Set in Ming dynasty China, the plot follows Linghu Chong, a swordsman from the Mount Hua Sect, who travels the countryside with Yue Lingshan, who secretly loves him. Caught in the war between the invading Japanese and the Sun Moon Cult, they discover that Dongfang Bubai, the evil leader of the Sun Moon Cult, has located the Sacred Scroll, which has transformed him into a woman while improving his martial arts prowess to near-invincibility. The film received generally positive reviews from critics.

== Synopsis ==
Linghu Chong, Yue Lingshan and members of the Mount Hua Sect are planning to retire from the jianghu. They learn that Dongfang Bubai has seized control of the Sun Moon Cult and is secretly plotting with some Japanese rōnin to start a rebellion against the Ming Empire. Dongfang Bubai had castrated himself to master the skills in a highly-coveted martial arts manual, and his appearance has become more feminine even though his prowess is near-invincible.

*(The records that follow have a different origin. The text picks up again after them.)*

-- ==== Sys2Proof/Machine/TileLink.lean ====
section
/-! DEFINITION. The tile link (R146 to R184, R224 to R226, R368, R586): bales, credits, time transfer, register requests, identity,
the tile map, EXPOSURE_SET. -/

namespace Sys2Proof.Machine

/-- A tile link that is open and carries traffic. -/
def State.tileUp (s : State) (l : Nat) : Bool := s.linkReady l && (s.link l).kind == .tile

/-! ### Bales (R151 to R157, R182, R183, R375) -/

/-- The counter that a status of R182 adds to (R184). -/
def State.countFault (s : State) (l t status : Nat) : State := s.countTile l t (status - 1) 1

/-- A bale is cut off by another control block, or has the wrong length: truncated, with RESYNC (R164, R182). The credits of
one that began after a lane loss come back by normal grants (R140). DEDUCED: notes/assumptions/84. -/
def State.truncate (s : State) (l : Nat) (b : Bale) (payload : List Byte) : State :=
  if b.counted then s.closeBale l { b with fits := false } []
  else if b.status = 9 then s.closeBale l b payload
  else
    let s := if b.status = 0 then s.countFault l b.tile 3 else s
    let s := s.closeBale l { b with status := if b.status = 0 then 3 else b.status } payload
    if b.status = 6 then s else s.resync l b.tile

/-- A control block other than IDLE and ALIGN arrives (R151). -/
def State.cutBale (s : State) (l : Nat) : State :=
  match (s.link l).bale with
  | some b =>
    let (s, payload) := s.cutPayload b
    s.truncate l b payload
  | none => s

/-- BALE_START arrives (R152, R159, R161, R182, R375). DEDUCED: notes/assumptions/84. -/
def evBaleStartReceived (l seq t kind words : Nat) (s : State) : State :=
  if !s.tileUp l then s
  else
    let s := (s.cutBale l).gotBlocks l 1
    let k := s.link l
    let b : Bale := ⟨seq, t, kind, words, none, 0, false, false, none⟩
    if k.tilesAtEnd ≤ t then
      let s := if t < 64 then s.countFault l t 7 else s
      s.modLink l (fun x => { x with bale := some { b with status := 7, counted := true } })
    else
      let x := s.tile (tileKey l t)
      let s := s.countTile l t 4 (countGap 16 seq x.seq)
      let s := s.modTile (tileKey l t) (fun x => { x with seq := (seq + 1) % 65536, consumed := (x.consumed + b.cost) % 65536 })
      let excess := decide (countGap 16 x.limit x.consumed < b.cost) || decide (x.share < roundUp 8 b.cost)
      let take (s : State) (b : Bale) : State :=
        ((s.modTile (tileKey l t) (fun x => { x with share := x.share - roundUp 8 b.cost })).modLink l (fun y =>
          { y with bale := some { b with fits := true } })).openRaw l true
      if k.afterLoss then
        let s := s.count 1 l 1 1
        if excess then s.modLink l (fun y => { y with bale := some { b with status := 9 } }) else take s { b with status := 9, at' := some s.now }
      else if excess then
        let s := match s.rawOf l with | some qn => s.count 4 qn 5 1 | none => s
        ((s.countFault l t 6).modLink l (fun y => { y with bale := some { b with status := 6 } })).resync l t
      else take s b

Linghu Chong meets Dongfang Bubai by chance without knowing his true identity, mistakes him for a woman, and falls in love with "her". Dongfang Bubai knocks out Linghu Chong and imprisons him in an underground dungeon. In the dungeon, by coincidence, Linghu Chong meets Ren Woxing, Ren Yingying's father and the former leader of the Sun Moon Cult. They escape from captivity together and meet Xiang Wentian, a cult elder loyal to Ren Woxing. One night, Dongfang Bubai tracks down the Mount Hua Sect members and kills them while his lover Shishi distracts Linghu Chong.

Linghu Chong takes Yue Lingshan, Ren Yingying, Ren Woxing and Xiang Wentian with him to confront Dongfang Bubai on a cliff. In the ensuing battle, Dongfang Bubai apparently dies after falling off the cliff. Ren Woxing regains control of the cult and starts killing those who pledged loyalty to Dongfang Bubai. Linghu Chong and Yue Lingshan secretly escape with help from Xiang Wentian and Ren Yingying because they know that Ren Woxing cannot tolerate them.

==Alternative versions==

The United States version has nine minutes of the original film cut and was released under the title Legend of the Swordsman. It is dubbed in English and retains the original music score.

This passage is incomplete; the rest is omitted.